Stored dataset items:
────────────────────────────────────────
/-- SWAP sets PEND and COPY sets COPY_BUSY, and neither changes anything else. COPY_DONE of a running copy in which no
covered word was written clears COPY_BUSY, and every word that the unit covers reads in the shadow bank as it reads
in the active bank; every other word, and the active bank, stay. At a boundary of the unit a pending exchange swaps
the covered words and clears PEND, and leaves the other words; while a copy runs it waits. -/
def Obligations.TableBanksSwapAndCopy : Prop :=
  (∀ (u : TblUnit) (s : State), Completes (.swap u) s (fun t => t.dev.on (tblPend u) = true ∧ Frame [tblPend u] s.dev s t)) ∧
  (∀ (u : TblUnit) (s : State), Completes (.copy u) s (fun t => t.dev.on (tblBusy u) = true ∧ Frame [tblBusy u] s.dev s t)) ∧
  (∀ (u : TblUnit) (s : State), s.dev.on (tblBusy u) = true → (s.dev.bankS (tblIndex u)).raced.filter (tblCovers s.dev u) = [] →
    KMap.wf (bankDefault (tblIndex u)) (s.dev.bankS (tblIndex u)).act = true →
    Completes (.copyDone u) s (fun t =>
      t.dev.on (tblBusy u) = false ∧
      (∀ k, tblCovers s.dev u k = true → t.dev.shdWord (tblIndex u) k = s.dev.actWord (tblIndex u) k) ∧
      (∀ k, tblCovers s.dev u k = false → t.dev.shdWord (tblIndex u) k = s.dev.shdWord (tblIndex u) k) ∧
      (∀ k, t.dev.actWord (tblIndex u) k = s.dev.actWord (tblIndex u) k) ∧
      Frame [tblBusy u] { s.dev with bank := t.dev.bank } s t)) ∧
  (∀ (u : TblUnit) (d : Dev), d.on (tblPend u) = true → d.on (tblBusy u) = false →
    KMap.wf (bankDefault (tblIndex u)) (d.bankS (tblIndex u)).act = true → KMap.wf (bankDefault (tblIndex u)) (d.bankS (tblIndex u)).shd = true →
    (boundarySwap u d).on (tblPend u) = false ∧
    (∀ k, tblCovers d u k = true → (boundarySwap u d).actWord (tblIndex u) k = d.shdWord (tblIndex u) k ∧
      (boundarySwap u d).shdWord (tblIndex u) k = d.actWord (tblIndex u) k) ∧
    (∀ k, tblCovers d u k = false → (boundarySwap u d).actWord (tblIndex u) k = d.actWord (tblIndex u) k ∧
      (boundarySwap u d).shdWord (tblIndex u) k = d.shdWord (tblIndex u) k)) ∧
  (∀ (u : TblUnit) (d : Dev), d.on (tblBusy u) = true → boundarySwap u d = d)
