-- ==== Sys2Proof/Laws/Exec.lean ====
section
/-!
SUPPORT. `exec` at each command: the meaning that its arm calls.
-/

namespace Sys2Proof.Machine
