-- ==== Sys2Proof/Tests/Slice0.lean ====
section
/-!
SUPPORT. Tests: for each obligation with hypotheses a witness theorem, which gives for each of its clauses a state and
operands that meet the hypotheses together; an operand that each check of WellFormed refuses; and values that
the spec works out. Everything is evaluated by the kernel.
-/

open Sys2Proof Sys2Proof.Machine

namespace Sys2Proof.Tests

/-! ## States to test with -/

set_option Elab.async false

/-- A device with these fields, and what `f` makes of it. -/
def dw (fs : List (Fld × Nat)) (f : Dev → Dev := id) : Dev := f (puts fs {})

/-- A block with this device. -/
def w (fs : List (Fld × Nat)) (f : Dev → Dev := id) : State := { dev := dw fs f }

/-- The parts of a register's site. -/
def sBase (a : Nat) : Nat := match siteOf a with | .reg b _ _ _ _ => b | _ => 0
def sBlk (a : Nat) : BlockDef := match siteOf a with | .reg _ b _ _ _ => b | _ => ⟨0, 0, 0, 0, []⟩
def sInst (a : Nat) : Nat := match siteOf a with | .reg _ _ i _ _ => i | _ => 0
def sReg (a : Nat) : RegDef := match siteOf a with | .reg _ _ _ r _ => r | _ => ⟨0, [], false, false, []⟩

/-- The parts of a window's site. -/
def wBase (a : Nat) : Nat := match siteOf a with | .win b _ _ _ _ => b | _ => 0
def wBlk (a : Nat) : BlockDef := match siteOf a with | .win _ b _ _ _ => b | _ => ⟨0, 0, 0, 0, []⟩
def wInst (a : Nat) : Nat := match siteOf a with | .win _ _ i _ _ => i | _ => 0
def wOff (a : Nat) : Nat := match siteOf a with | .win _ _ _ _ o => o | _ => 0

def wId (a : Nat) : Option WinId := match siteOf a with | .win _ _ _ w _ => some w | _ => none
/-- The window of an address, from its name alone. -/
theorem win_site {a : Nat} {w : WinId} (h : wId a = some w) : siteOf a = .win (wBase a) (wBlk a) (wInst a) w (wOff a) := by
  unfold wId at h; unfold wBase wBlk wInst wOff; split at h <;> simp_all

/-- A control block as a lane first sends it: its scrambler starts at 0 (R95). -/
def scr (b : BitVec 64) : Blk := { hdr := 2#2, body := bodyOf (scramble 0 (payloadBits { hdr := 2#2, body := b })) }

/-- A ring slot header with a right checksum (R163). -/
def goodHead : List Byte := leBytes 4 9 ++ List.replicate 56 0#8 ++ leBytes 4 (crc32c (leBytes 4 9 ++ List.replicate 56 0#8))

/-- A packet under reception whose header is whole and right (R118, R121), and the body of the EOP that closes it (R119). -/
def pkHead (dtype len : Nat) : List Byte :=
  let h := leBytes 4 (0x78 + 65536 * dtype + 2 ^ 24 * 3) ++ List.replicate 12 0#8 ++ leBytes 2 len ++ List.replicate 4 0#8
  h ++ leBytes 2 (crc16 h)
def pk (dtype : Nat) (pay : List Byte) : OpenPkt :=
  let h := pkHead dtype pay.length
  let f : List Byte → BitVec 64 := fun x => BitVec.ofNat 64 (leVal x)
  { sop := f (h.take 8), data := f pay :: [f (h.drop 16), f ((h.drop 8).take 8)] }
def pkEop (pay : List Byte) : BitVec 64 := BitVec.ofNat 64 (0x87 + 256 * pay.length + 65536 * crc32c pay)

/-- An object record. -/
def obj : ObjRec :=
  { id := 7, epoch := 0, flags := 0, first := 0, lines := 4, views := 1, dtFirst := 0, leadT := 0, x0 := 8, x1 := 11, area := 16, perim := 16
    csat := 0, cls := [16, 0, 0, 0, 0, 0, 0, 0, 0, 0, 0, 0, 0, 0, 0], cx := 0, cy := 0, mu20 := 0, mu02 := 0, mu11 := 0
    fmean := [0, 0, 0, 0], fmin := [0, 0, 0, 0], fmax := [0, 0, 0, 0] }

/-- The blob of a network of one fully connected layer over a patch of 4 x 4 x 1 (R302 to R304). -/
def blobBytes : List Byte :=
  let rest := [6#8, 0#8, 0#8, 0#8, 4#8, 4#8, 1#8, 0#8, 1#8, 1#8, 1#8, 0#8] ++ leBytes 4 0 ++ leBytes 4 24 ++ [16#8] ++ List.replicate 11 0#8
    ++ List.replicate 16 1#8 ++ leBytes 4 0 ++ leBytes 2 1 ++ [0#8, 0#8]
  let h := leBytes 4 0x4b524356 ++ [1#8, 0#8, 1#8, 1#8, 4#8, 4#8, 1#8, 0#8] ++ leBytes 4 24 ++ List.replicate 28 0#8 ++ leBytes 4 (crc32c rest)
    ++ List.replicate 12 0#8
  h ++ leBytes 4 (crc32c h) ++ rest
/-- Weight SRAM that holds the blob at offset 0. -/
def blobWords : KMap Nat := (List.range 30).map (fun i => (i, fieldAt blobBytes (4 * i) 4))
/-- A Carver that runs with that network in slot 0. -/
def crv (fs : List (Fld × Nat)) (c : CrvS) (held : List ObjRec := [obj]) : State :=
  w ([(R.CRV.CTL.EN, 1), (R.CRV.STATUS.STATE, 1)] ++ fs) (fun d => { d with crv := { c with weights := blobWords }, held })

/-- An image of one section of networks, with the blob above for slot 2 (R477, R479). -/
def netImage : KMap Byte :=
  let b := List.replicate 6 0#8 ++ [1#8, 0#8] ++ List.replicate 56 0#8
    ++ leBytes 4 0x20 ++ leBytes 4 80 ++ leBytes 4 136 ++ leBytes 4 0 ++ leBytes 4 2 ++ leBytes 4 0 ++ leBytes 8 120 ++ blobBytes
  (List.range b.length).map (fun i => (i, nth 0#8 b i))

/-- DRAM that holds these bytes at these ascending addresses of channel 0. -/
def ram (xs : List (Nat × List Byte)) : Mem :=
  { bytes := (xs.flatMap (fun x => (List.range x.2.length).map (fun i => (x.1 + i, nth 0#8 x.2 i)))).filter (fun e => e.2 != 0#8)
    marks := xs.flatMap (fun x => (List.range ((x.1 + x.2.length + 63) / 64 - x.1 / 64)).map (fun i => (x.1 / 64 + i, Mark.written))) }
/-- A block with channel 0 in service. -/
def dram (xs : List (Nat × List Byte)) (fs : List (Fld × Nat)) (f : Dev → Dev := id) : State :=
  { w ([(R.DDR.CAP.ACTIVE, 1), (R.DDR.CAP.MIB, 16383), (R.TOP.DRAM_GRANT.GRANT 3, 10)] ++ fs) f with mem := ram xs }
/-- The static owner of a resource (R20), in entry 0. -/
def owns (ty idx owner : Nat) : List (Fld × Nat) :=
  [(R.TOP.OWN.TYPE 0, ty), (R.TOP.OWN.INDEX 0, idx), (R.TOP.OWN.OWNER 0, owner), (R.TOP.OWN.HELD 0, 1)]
────────────────────────────────────────
Problem: As you read the records above, find each line that contains "covered" and copy it.

Response:
covered word was written clears COPY_BUSY, and every word that the unit covers reads in the shadow bank as it reads
the covered words and clears PEND, and leaves the other words; while a copy runs it waits. -/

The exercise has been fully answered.